▶ Goal of the exercise:
Would you output the entries below only from the line containing "let s := s.bump (mxcOff c 0x30) 1" through the line containing "region once. -/", exactly as they stand and with both ends included?

Start of Excerpted data

/-- Settles O33: the two refusals, before any bit is read. -/
theorem eddiffTestsTheTable : Obligations.EddiffTestsTheTable := by
  unfold Obligations.EddiffTestsTheTable
  intro s key hf
  refine ⟨exec_eddiff_noTable hf, fun table hk hempty => exec_eddiff_emptyTable hf hk ?_⟩
  rw [HuffTable.lengths, hempty]
  rfl

end Sys2Proof.Machine
end

section
/-! SUPPORT. Positions in the frame, the prediction made at each, and the value stored (43_predictive_reconstructor
R166 to R174). -/

namespace Sys2Proof.Machine

/-! ### Positions -/

theorem row_lt {s : State} (h : s.slen < totalSamples s) : row s < s.frmH.toNat := by
  rw [row, Nat.div_div_eq_div_mul]
  apply Nat.div_lt_of_lt_mul
  calc s.slen < s.frmW.toNat * s.frmH.toNat * s.frmNc.toNat := h
    _ = s.frmNc.toNat * s.frmW.toNat * s.frmH.toNat := by ring

/-- Settles O47: quotients and remainders lie below their divisors, and `slen_eq` is the index map. -/
theorem positionLiesInFrame : Obligations.PositionLiesInFrame := by
  unfold Obligations.PositionLiesInFrame
  intro s h
  have hnc := frmNc_pos h
  have hw := frmW_pos h
  exact ⟨hnc, hw, rfl, rfl, rfl, Nat.mod_lt _ hnc, Nat.mod_lt _ hw, row_lt h, (slen_eq s).symm⟩

/-- The position derived from an index of the form the index map gives (10_state R45). -/
theorem position_of_index {s : State} {n x y c : Nat} (hn : n = (y * s.frmW.toNat + x) * s.frmNc.toNat + c)
    (hc : c < s.frmNc.toNat) (hx : x < s.frmW.toNat) :
    component (atSample s n) = c ∧ column (atSample s n) = x ∧ row (atSample s n) = y := by
  obtain ⟨hdiv, hmod⟩ : n / s.frmNc.toNat = y * s.frmW.toNat + x ∧ n % s.frmNc.toNat = c :=
    (Nat.div_mod_unique (Nat.zero_lt_of_lt hc)).mpr ⟨by rw [hn]; ring, hc⟩
  obtain ⟨hrow, hcol⟩ : (y * s.frmW.toNat + x) / s.frmW.toNat = y ∧ (y * s.frmW.toNat + x) % s.frmW.toNat = x :=
    (Nat.div_mod_unique (Nat.zero_lt_of_lt hx)).mpr ⟨by ring, hx⟩
  refine ⟨hmod, ?_, ?_⟩
  · show n / s.frmNc.toNat % s.frmW.toNat = x
    rw [hdiv, hcol]
  · show n / s.frmNc.toNat / s.frmW.toNat = y
    rw [hdiv, hrow]

/-- `offset` places back in the buffer stands the sample at column `x` and row `y` of the same component. -/
theorem position_back {s : State} {offset x y : Nat} (hnc : 0 < s.frmNc.toNat) (hx : x < s.frmW.toNat)
    (h : s.slen = (y * s.frmW.toNat + x) * s.frmNc.toNat + component s + offset) :
    offset ≤ s.slen ∧ component (atSample s (s.slen - offset)) = component s ∧
      column (atSample s (s.slen - offset)) = x ∧ row (atSample s (s.slen - offset)) = y :=
  ⟨h ▸ Nat.le_add_left _ _, position_of_index (Nat.sub_eq_of_eq_add h) (Nat.mod_lt _ hnc) hx⟩
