-- ==== Sys2Proof/WellFormed.lean ====
section
/-! DEFINITION. Which commands are well formed: those whose operand fields hold a value that R97 of 30_encoding calls
legal. Every command, well formed or not, has an encoding, decodes and runs (R100); one that is not well formed is
refused by its own check in every state, by taking the error that R97 names. That an operand fits its field needs no
check: the field's width is the operand's type. -/

namespace Sys2Proof

/-- The checks of 30_encoding R97: KS = 3 is no key size, RIDX = 15 is never legal, SHIFT is legal from 1 to 25. -/
def Instr.wellFormed : Instr → Bool
  | .gfmul _ _ => true
  | .ldst => true
  | .stst => true
  | .subb => true
  | .isubb => true
  | .shrow => true
  | .ishrow => true
  | .mixc => true
  | .imixc => true
  | .ark ridx => ridx.toNat ≤ 14
  | .kexp ks => ks.toNat ≤ 2
  | .kclr => true
  | .rdrk ridx => ridx.toNat ≤ 14
  | .encb => true
  | .decb => true
  | .pad => true
  | .unpadu => true
  | .unpadv => true
  | .hexe => true
  | .hexd => true
  | .u8chk => true
  | .kdf ks => ks.toNat ≤ 2
  | .aeste ks => ks.toNat ≤ 2
  | .aestd ks => ks.toNat ≤ 2
  | .aesfe ks => ks.toNat ≤ 2
  | .aesfd ks => ks.toNat ≤ 2
  | .caese shift => 1 ≤ shift.toNat && shift.toNat ≤ 25
  | .caesd shift => 1 ≤ shift.toNat && shift.toNat ≤ 25
  | .vkcln => true
  | .vigte => true
  | .vigtd => true
  | .vigbe => true
  | .vigbd => true
  | .ksgen => true
  | .kste => true
  | .kstd => true
  | .ksb => true
  | .sniff => true

end Sys2Proof
end

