/-- Two transforms one after the other. -/
theorem runCommands_transform_pair (hi : exec i = transform f) (hj : exec j = transform g)
    (h : s.aesState = some S) : runCommands [i, j] s = .next (s.working (g (f S))) := by
  rw [runCommands_transform hi h, runCommands_transform hj (working_aesState ..), runCommands, working_working]

/-- ARK with a round key of the schedule (41_aes_core_transform R153). -/
theorem runCommands_ark {sch : Schedule} {rd : BitVec 4} (hr : s.rk = some sch) (hrd : rd.toNat ≤ sch.size.rounds)
    (h : s.aesState = some S) (l : List Instr) :
    runCommands (.ark rd :: l) s = runCommands l (s.working (addRoundKey S (roundKey sch.words rd.toNat))) := by
  refine runCommands_cons ?_ l
  rw [exec_ark_of_state_schedule rd h hr, check_pass (not_lt.2 hrd)]
  rfl

/-- Settles O31: each pair of matrix functions has its law, and a command is its matrix function. -/
theorem transformPairsUndoEachOther : Obligations.TransformPairsUndoEachOther := by
  refine ⟨fun s S i j hS hij => ?_, fun s S sch rd hS hr hrd => ?_, fun s hs => ?_, fun s hs => ?_⟩
  · have pair {f g : Matrix → Matrix} (hi : exec i = transform f) (hj : exec j = transform g)
        (hfg : ∀ T, g (f T) = T) : ∃ t, runCommands [i, j] s = .next t ∧ t.aesState = some S :=
      ⟨_, runCommands_transform_pair hi hj hS, congrArg some (hfg S)⟩
    simp only [List.mem_cons, List.not_mem_nil, or_false, Prod.mk.injEq] at hij
    obtain ⟨rfl, rfl⟩ | ⟨rfl, rfl⟩ | ⟨rfl, rfl⟩ | ⟨rfl, rfl⟩ | ⟨rfl, rfl⟩ | ⟨rfl, rfl⟩ := hij
    · exact pair rfl rfl invSubBytes_subBytes
    · exact pair rfl rfl subBytes_invSubBytes
    · exact pair rfl rfl invShiftRows_shiftRows
    · exact pair rfl rfl shiftRows_invShiftRows
    · exact pair rfl rfl invMixColumns_mixColumns
    · exact pair rfl rfl mixColumns_invMixColumns
  · refine ⟨s.working S, ?_, rfl⟩
    rw [runCommands_ark hr hrd hS, runCommands_ark (by exact hr) hrd (working_aesState ..), runCommands,
      working_working, addRoundKey_addRoundKey]
  · obtain ⟨S, hS⟩ := Option.isSome_iff_exists.1 hs
    refine ⟨_, runCommands_transform_pair rfl rfl hS, ?_⟩
    rw [runCommands_transform_pair (f := shiftRows) (g := subBytes) rfl rfl hS, subBytes_shiftRows]
  · obtain ⟨S, hS⟩ := Option.isSome_iff_exists.1 hs
    refine ⟨_, runCommands_transform_pair rfl rfl hS, ?_⟩
    rw [runCommands_transform_pair (f := invShiftRows) (g := invSubBytes) rfl rfl hS, invSubBytes_invShiftRows]

end Sys2Proof.Machine
end

section
/-! The block functions (43_aes_block_engine R190 to R194). A round of one undoes a round of the other with the
substitution and the rotation between them, so the two round loops cancel from the inside out; and each function is run
by the command sequence that spells its command by hand. -/

namespace Sys2Proof.Machine

open Sys2Proof

variable {s t : State} {sch : Schedule} {S : Matrix} {l : List Instr}

/-! ## The block functions undo each other -/

theorem toState_fromState (S : Matrix) : toState (fromState S) = S :=
  Matrix.ext_at fun r c => by rw [at_toState, List.getD_eq_getElem?_getD, fromState_getElem?, Option.getD_some]

theorem fromState_toState {b : List Byte} (hb : b.length = 16) : fromState (toState b) = b := by
  refine List.ext_getElem? fun j => ?_
  by_cases hj : j < 16
  · have hrc : j % 4 + 4 * (j / 4) = j := by omega
    have hget := fromState_getElem? (toState b) ⟨j % 4, by omega⟩ ⟨j / 4, by omega⟩
    simp only [at_toState, hrc] at hget
    rw [hget, List.getElem?_eq_getElem (by omega), List.getD_eq_getElem _ _ (by omega)]
  · rw [List.getElem?_eq_none (by rw [length_fromState]; omega), List.getElem?_eq_none (by omega)]

/-- The part of a round that needs no key, forwards (43_aes_block_engine R190). -/
def subShift (S : Matrix) : Matrix := shiftRows (subBytes S)

/-- The same part backwards (43_aes_block_engine R191). -/
def unsubShift (S : Matrix) : Matrix := invSubBytes (invShiftRows S)

theorem unsubShift_subShift (S : Matrix) : unsubShift (subShift S) = S := by
  rw [unsubShift, subShift, invShiftRows_shiftRows, invSubBytes_subBytes]

theorem subShift_unsubShift (S : Matrix) : subShift (unsubShift S) = S := by
  rw [unsubShift, subShift, subBytes_invSubBytes, shiftRows_invShiftRows]

/-- A round backwards undoes a round forwards, between the two halves of the next one. -/
theorem decRound_subShift_encRound (W : List KeyWord) (S : Matrix) (rd : Nat) :
    decRound W (subShift (encRound W S rd)) rd = subShift S := by
  have h : decRound W (subShift (encRound W S rd)) rd =
      invMixColumns (addRoundKey (unsubShift (subShift (encRound W S rd))) (roundKey W rd)) := rfl
  rw [h, unsubShift_subShift, encRound, addRoundKey_addRoundKey, invMixColumns_mixColumns, subShift]

/-- A round forwards undoes a round backwards, between the two halves of the next one. -/
theorem encRound_unsubShift_decRound (W : List KeyWord) (S : Matrix) (rd : Nat) :
    encRound W (unsubShift (decRound W S rd)) rd = unsubShift S := by
  have h : encRound W (unsubShift (decRound W S rd)) rd =
      addRoundKey (mixColumns (subShift (unsubShift (decRound W S rd)))) (roundKey W rd) := rfl
  rw [h, subShift_unsubShift, decRound, mixColumns_invMixColumns, addRoundKey_addRoundKey, unsubShift]

/-- When each round undoes the same round of another loop, with `e` between them, the loops cancel from the inside. -/
theorem foldl_reverse_foldl {f g : Matrix → Nat → Matrix} {e : Matrix → Matrix}
    (h : ∀ S rd, g (e (f S rd)) rd = e S) (l : List Nat) (S : Matrix) :
    l.reverse.foldl g (e (l.foldl f S)) = e S := by
  induction l generalizing S with
  | nil => rfl
  | cons rd l ih => rw [List.foldl_cons, List.reverse_cons, List.foldl_append, ih, List.foldl_cons, List.foldl_nil, h]

theorem encryptMatrix_eq (S : Matrix) (W : List KeyWord) (N : Nat) :
    encryptMatrix S W N =
      addRoundKey (subShift ((List.range' 1 (N - 1)).foldl (encRound W) (addRoundKey S (roundKey W 0))))
        (roundKey W N) :=
  rfl
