-- ==== Sys2Proof/Machine/Ecc.lean ====
section
/-! DEFINITION. Sys2Proof/Machine/Ecc.lean: arithmetic in GF(2^8), and the code that protects a 64-byte access of HBM
(spec/07_hbm_memory.md R258 to R260). -/
namespace Sys2Proof.Machine
open Sys2Proof

/-! ### Arithmetic in GF(2^8) -/

/-- Times x in the field of a polynomial of degree 8. -/
def gfDouble (poly a : Nat) : Nat := if 128 ≤ a then (2 * a) ^^^ poly else 2 * a

/-- The product of two elements: the steps left, the multiples of the first, the bits of the second, and the sum. -/
def gfSteps (poly : Nat) : Nat → Nat → Nat → Nat → Nat
  | 0, _, _, r => r
  | n + 1, a, b, r => gfSteps poly n (gfDouble poly a) (b / 2) (if b % 2 = 1 then r ^^^ a else r)

/-- The product of two elements. -/
def gfMul (poly a b : Nat) : Nat := gfSteps poly 8 a b 0

/-- A power of an element. -/
def gfPow (poly a : Nat) : Nat → Nat
  | 0 => 1
  | n + 1 => gfMul poly a (gfPow poly a n)

/-- The inverse of an element, and 0 of 0: its 254th power. -/
def gfInv (poly a : Nat) : Nat :=
  let a2 := gfMul poly a a
  let a3 := gfMul poly a2 a
  let a6 := gfMul poly a3 a3
  let a12 := gfMul poly a6 a6
  let a15 := gfMul poly a12 a3
  let a30 := gfMul poly a15 a15
  let a60 := gfMul poly a30 a30
  let a120 := gfMul poly a60 a60
  let a240 := gfMul poly a120 a120
  gfMul poly a240 (gfMul poly a12 a2)

/-! ### The code of an access (R258) -/

/-- x^8 + x^4 + x^3 + x^2 + 1, the field polynomial of R258. -/
def eccPoly : Nat := 0x11D

/-- The generator, whose roots are α^0 to α^3, by descending powers. -/
def eccGenerator : List Nat :=
  (List.range 4).foldl (fun (g : List Nat) i =>
    ((g ++ [0]).zip (0 :: g)).map fun (x : Nat × Nat) => x.1 ^^^ gfMul eccPoly x.2 (gfPow eccPoly 2 i)) [1]

/-- One step of the division of the data by the generator. -/
def eccStep (rem : List Nat) (d : Nat) : List Nat :=
  let lead := d ^^^ (rem.headD 0)
  ((rem.drop 1 ++ [0]).zip (eccGenerator.drop 1)).map fun (x : Nat × Nat) => x.1 ^^^ gfMul eccPoly lead x.2

/-- The check symbols of 64 data symbols. -/
def checkSymbols (data : List Byte) : List Byte := ((data.map (·.toNat)).foldl eccStep [0, 0, 0, 0]).map fun x => BitVec.ofNat 8 x

/-- The 68 symbols of an access: data, then check symbols (their order as coefficients: DESIGN CHOICE, log 46). -/
def accessSymbols (data : List Byte) : List Byte := data ++ checkSymbols data

/-- R258: the 34 bits of a beat: four data symbols, one to a byte lane, and two bits of a check symbol. -/
def accessBeat (symbols : List Byte) (beat : Nat) : BitVec 34 :=
  BitVec.ofNat 34 (leNat ((symbols.drop (4 * beat)).take 4) +
    0x100000000 * ((symbols.getD (64 + beat / 4) 0).toNat / 4 ^ (beat % 4) % 4))

/-! ### Decoding (R259, R260) -/

/-- Failed symbols of an access: the bits that have flipped in each, by symbol number. -/
abbrev Flips := SMap Byte

/-- Locator of a symbol. -/
def eccLocator (sym : Nat) : Nat := gfPow eccPoly 2 (67 - sym)

/-- The syndromes of an access. The code is linear: they depend on the failed symbols alone. -/
def eccSyndromes (f : Flips) : List Nat :=
  (List.range 4).map fun i => f.foldl (fun a x => a ^^^ gfMul eccPoly x.2.toNat (gfPow eccPoly (eccLocator x.1) i)) 0

/-- What the decoder makes of an access: nothing wrong, one symbol to correct, or more than it can correct. -/
inductive EccRead where | clean | one (sym : Nat) (flip : Byte) | bad
  deriving DecidableEq, Repr

/-- Whether one failed symbol explains the syndromes. -/
def explains (s : List Nat) (sym : Nat) : Bool :=
  let x := eccLocator sym
  decide (s = (List.range 4).map fun i => gfMul eccPoly (s.headD 0) (gfPow eccPoly x i))

/-- R259: decode an access. -/
def eccDecode (f : Flips) : EccRead :=
  if f.isEmpty then .clean
  else
    let s := eccSyndromes f
    if s = [0, 0, 0, 0] then .clean
    else match (List.range 68).find? fun sym => explains s sym with
      | some sym => .one sym (BitVec.ofNat 8 (s.headD 0))
      | none => .bad

/-- The symbols that reports of failed symbols name, each with all its flipped bits. -/
def flipsOf (l : List (Nat × Byte)) : Flips := l.foldl (fun m x => if x.1 < 68 then SMap.upd 0 m x.1 (· ^^^ x.2) else m) []

/-- R260: poison: every check symbol inverted. -/
def poisonFlips : Flips := flipsOf ((List.range 4).map fun i => (64 + i, 0xFF#8))

end Sys2Proof.Machine
end

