/-- R110 item 5, R117: convert the values of tile `tile` at (ti, tj) into C and judge the monitors. -/
def convertTile (t : TileDesc) (d : List Byte) (thr : Nat) (f : Fmt) (g : XNum) (tile ti tj : Nat) (o : TileOut) : TileWrite :=
  let seed := fld d 0x4C 4
  let rndAt (r : Nat) (c : Nat) : Rnd :=
    if t.c.round && decide (f.width ≤ 8) then .sr (srBits seed tile (r * 128 + c)) else .rne
  let rows := o.vals.zipIdx.map fun (xs, r) =>
    let (w, ev) := tileRowWrites f g (rndAt r) (128 * tj) xs
    (w.map fun (off, b) => (fld d 0x20 8 + (256 * ti + r) * fld d 0x30 4 + off, b), ev,
     ((outBlocks xs).zipIdx.filter fun (ys, b) => drBlock f (bits thr 0 5) (fun i => rndAt r (32 * b + i)) ys).length, r)
  let ev : QEvents := rows.foldl (fun e x => e.add x.2.1) {}
  let drs := (rows.map fun x => x.2.2.1).sum
  let overs := if f.isBlock then ev.ovfFin else ev.sat
  let t0 := o.floatSat
  let t1 := decide (bits thr 16 8 < overs)
  let t2 := decide (bits thr 8 8 < drs)
  let t3 := decide (0 < ev.nan) && !o.inputNan
  let tripRow (x : List (Nat × List Byte) × QEvents × Nat × Nat) : Bool :=
    o.floatRows.contains x.2.2.2 || (t1 && decide (0 < (if f.isBlock then x.2.1.ovfFin else x.2.1.sat))) || (t2 && decide (0 < x.2.2.1)) ||
      (t3 && decide (0 < x.2.1.nan))
  { writes := rows.flatMap fun x => x.1
    ev
    trips := b2n t0 + 2 * b2n t1 + 4 * b2n t2 + 8 * b2n t3
    rows := (rows.filter tripRow).map fun x => 256 * ti + x.2.2.2 }

/-- Number of TRIP bits set. -/
def tripCount (t : Nat) : Nat := b2n (bit t 0) + b2n (bit t 1) + b2n (bit t 2) + b2n (bit t 3)

/-! ### The end of a tile (R114, R117 to R125, R127) -/

/-- Change the posted list of a cove whose header is at `hdr`. -/
def State.modList (s : State) (c hdr : Nat) (f : WorkList → WorkList) : State :=
  { s with ponds := vmod s.ponds c fun q => q.map fun l => if l.hdr = hdr then f l else l }

/-- The posted list of a cove whose header is at `hdr`. -/
def State.pondList (s : State) (c hdr : Nat) : Option WorkList := (vget [] s.ponds c).find? fun l => l.hdr = hdr

/-- R114: the last tile of a pass has been counted: escalate the list, or let it complete. -/
def State.endOfPass (s : State) (c hdr pass : Nat) : State :=
  match s.pondList c hdr, s.peek c hdr 64 with
  | some l, .ok h =>
    let trip := fld h 0x28 4
    let rung := fld h 0x2C 1
    if trip ≠ 0 ∧ l.escalates ∧ rung < 3 then
      let nr := nextRung l.esc rung
      let s := s.put c unitMxc (hdr + 0x2C) 1 nr
      let s := s.put c unitMxc (hdr + 0x28) 4 0
      let s := s.put c unitMxc (hdr + 0x0C) 4 0
      let s := s.put c unitMxc (hdr + 0x34) 4 (fld h 0x34 4 + 1)
      let s := s.put c unitMxc hdr 8 (0x100000000 * (pass + 1))
      let s := s.bump (mxcOff c 0x30) 1
      s.ripple ripEscalation Status.replayed.code c (rung + 16 * nr + 256 * trip) hdr
    else s.modList c hdr fun l => { l with ended := true }
  | _, _ => s

/-- R74: note the faults of regions of a descriptor's operands, each region once. -/
def WorkList.meet (l : WorkList) (da : Nat) (regions : List (Nat × Nat)) : WorkList :=
  { l with faults := l.faults ++ ((regions.filter fun x => !(l.faults.any fun y => y.1 = da && y.2.1 = x.1)).map fun x => (da, x.1, x.2)) }

/-- Format faults that a descriptor of a list has met. -/
def WorkList.faultsOf (l : WorkList) (da : Nat) : Nat := ((l.faults.filter fun x => x.1 = da).map fun x => x.2.2).sum

/-- R114, R123: end a core's tile with a status: merge it, count it toward DONE_TILES and free the core. -/
def State.endTile (s : State) (core : Nat) (r : TileRun) (st : Status) : State :=
  let s := { s with cores := vmod s.cores core fun _ => none }
  let s := (s.bump (mxcOff r.cove 0x20) 1).noteStatus r.cove st
  let s := s.modList r.cove r.hdr fun l =>
    { l with st := mergeStatus l.st st, descs := l.descs.map fun (a, x) => if a = r.descAddr then (a, mergeStatus x st) else (a, x) }
  let merged := (((s.pondList r.cove r.hdr).map fun l => l.descs).getD []).find? fun x => x.1 = r.descAddr
  let s := match merged with
    | some (a, x) => s.put r.cove unitMxc (a + 0x8C) 1 x.code
    | none => s
  match s.peek r.cove r.hdr 64 with
  | .error _ => s
  | .ok h =>
    let n := fld h 0x0C 4 + 1
    let s := s.put r.cove unitMxc (r.hdr + 0x0C) 4 n
    if n = fld h 0x08 4 then s.endOfPass r.cove r.hdr r.pass else s

/-- Apply a list of writes through a cove's space. -/
def State.pokeAll (s : State) (c unit : Nat) : List (Nat × List Byte) → State
  | [] => s
  | (a, b) :: ws => State.pokeAll (s.poke c unit 0 a b).1 c unit ws

/-- The error of the first write of a list that cannot be made. -/
def State.firstBad (s : State) (c : Nat) (ws : List (Nat × List Byte)) : Option (Nat × AccErr) :=
  (ws.filterMap fun (a, b) => (s.canWrite c a b.length).map fun e => (a, e)).head?

/-- R127: a tile that meets an error: it waits for a refetch of its object, or ends with the error's status. -/
def State.tileError (s : State) (core : Nat) (r : TileRun) (va : Nat) (e : AccErr) : State :=
  let s := s.accErr r.cove unitMxc 0 va e
  match e with
  | .poisoned _ =>
    if s.refetchable r.cove va then
      { s with cores := vmod s.cores core fun _ => some { r with waiting := some (va / 65536 * 65536) } }
    else s.endTile core r .poisoned
  | e => s.endTile core r e.status

/-- The gain C is written with: given, from the array, or chosen by R90; none is a gain that R76 refuses. -/
def State.cGain (s : State) (c : Nat) (t : TileDesc) (d : List Byte) (f : Fmt) (tile : Nat) (o : TileOut) :
    Except (Nat × AccErr) (Option XNum) :=
  if !f.isNB ∨ t.c.gainMode = 0 then .ok (some (.fin false 1))
  else if t.c.gainMode = 2 then .ok (some (autoGain f o.vals.flatten))
  else if tdFlag d 4 then
    match s.readWords c (fld d 0x60 8 + 4 * tile) 1 with
    | .error e => .error e
    | .ok ws => .ok (if gainOk (nth 0 ws 0) then some (numOf32 (nth 0 ws 0)) else none)
  else .ok (some (numOf32 (fld d 0x48 4)))

/-- What reading the operands of a tile does to the state (R259): strips, gains, bias or weights, and the row map. -/
def State.touchTile (s : State) (c : Nat) (t : TileDesc) (d : List Byte) (fa : FmtWord) (ti tj : Nat) : State :=
  let rd := t.reads ti tj
  let word (addr : Nat) (s : State) (i : Nat) : State := s.touch c unitMxc 0 (addr + 4 * i) 4
  let s := s.touchRows c unitMxc fa.fmt (fld d 0x10 8) (fld d 0x28 4) rd.k0 rd.k1 rd.rowsA
  let s := s.touchRows c unitMxc t.b.fmt (fld d 0x18 8) (fld d 0x2C 4) rd.k0 rd.k1 rd.rowsB
  let s := if fa.gainMode = 1 ∧ tdFlag d 2 then (t.gainsA ti tj).foldl (word (fld d 0x50 8)) s else s
  let s := if t.b.gainMode = 1 ∧ tdFlag d 3 then (t.gainsB ti tj).foldl (word (fld d 0x58 8)) s else s
  let s := if !t.vector then (if tdFlag d 0 then s.touch c unitMxc 0 (fld d 0x68 8 + 512 * tj) (4 * rd.rowsB.length) else s)
    else if t.vfn = 5 then s.touch c unitMxc 0 (fld d 0x68 8) (4 * t.n)
    else if t.vfn = 6 then s.touch c unitMxc 0 (fld d 0x68 8) (8 * t.n) else s
  if bits (fld d 0x84 2) 0 2 = 2 then s.touch c unitMxc 0 (fld d 0x70 8 + 1024 * ti) (4 * rd.rowsA.length) else s

/-- The format of A that a tile takes (R122). -/
def TileRun.fmtA (r : TileRun) (t : TileDesc) : FmtWord := t.a.followed (tdFlag r.desc 1) r.follow

/-- One run of a tile's arithmetic, on the integer path or not. -/
def State.tileOnce (s : State) (r : TileRun) (t : TileDesc) (intPath : Bool) : Except (Nat × AccErr) (Option TileOut) :=
  let nt := (t.n + 127) / 128
  if t.vector then s.runVector r.cove t r.desc (r.fmtA t) (r.tile / nt) (r.tile % nt)
  else s.runMatmul r.cove t r.desc (r.fmtA t) (r.tile / nt) (r.tile % nt) intPath

/-- C_MODE of the descriptor a tile runs. -/
def TileRun.mode (r : TileRun) : Nat := bits (fld r.desc 0x84 2) 0 2

/-- The arithmetic of a pass: in MODE 2 a saturating integer path is replayed in floating point (R117); the outcome,
whether it was replayed, and the rows that saturated. In MODE 2 the row map is read as well (R106, R123). -/
def State.tileOutcome (s : State) (r : TileRun) (t : TileDesc) : Except (Nat × AccErr) (Option TileOut × Bool × List Nat) :=
  let ti := r.tile / ((t.n + 127) / 128)
  let rowMap := if r.mode = 2 then s.fetch r.cove (fld r.desc 0x70 8 + 1024 * ti) (4 * Nat.min 256 (t.m - 256 * ti)) else .ok []
  match rowMap with
  | .error e => .error e
  | .ok _ =>
  match s.tileOnce r t (decide (r.pass = 0 ∧ (r.rung = 0xFF ∨ t.c.fmt.startRung = some r.rung))) with
  | .error e => .error e
  | .ok none => .ok (none, false, [])
  | .ok (some o) =>
    if o.intSat ∧ r.mode = 2 then (s.tileOnce r t false).map fun x => (x, true, o.intRows)
    else .ok (some o, false, o.intRows)

/-- The energy shares of a tile's rows, by the rows of the batch or of an expert list, and of those that replay, by the
row map (R106, R126); all the house's for a tile that was restarted (R127). -/
def State.tileShares (s : State) (r : TileRun) (rows replayRows : List Nat) : State :=
  let key (mode i : Nat) : Nat := if r.restarted then houseKey else s.rowKey r.cove r.hdr r.descAddr mode (fld r.desc 0x70 8) i
  let s := if r.pass = 0 then s.addShares r.cove poolMxc (rows.map (key 0)) else s
  if r.mode = 2 then s.addShares r.cove poolReplay (replayRows.eraseDups.map (key 2)) else s

/-- A word of the list header, 0 where it cannot be read. -/
def State.hdrWord (s : State) (r : TileRun) (off : Nat) : Nat :=
  match s.peekNat r.cove (r.hdr + off) 4 with | .ok x => x | .error _ => 0

/-- The counters of a tile and the words of the list header that record replays and trips (R117). -/
def State.tileCounts (s : State) (r : TileRun) (o : TileOut) (replayed intSat : Bool) (trips : Nat) : State :=
  let c := r.cove
  let watched := r.mode = 1 ∨ r.mode = 2
  let s := if replayed then (s.bump (mxcOff c 0x28) 1).put c unitMxc (r.hdr + 0x34) 4 (s.hdrWord r 0x34 + 1) else s
  let s := if o.inputNan then s.bump (mxcOff c 0x40) 1 else s
  let s := if watched ∧ (intSat ∨ o.floatSat) then s.bump (mxcOff c 0x48) 1 else s
  let s := if watched then s.bump (mxcOff c 0x58) (tripCount trips + b2n intSat) else s
  if watched then s.put c unitMxc (r.hdr + 0x28) 4 (Nat.lor (s.hdrWord r 0x28) trips) else s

End of Excerpted data

▶ Exercise result:
      let s := s.bump (mxcOff c 0x30) 1
      s.ripple ripEscalation Status.replayed.code c (rung + 16 * nr + 256 * trip) hdr
    else s.modList c hdr fun l => { l with ended := true }
  | _, _ => s

/-- R74: note the faults of regions of a descriptor's operands, each region once. -/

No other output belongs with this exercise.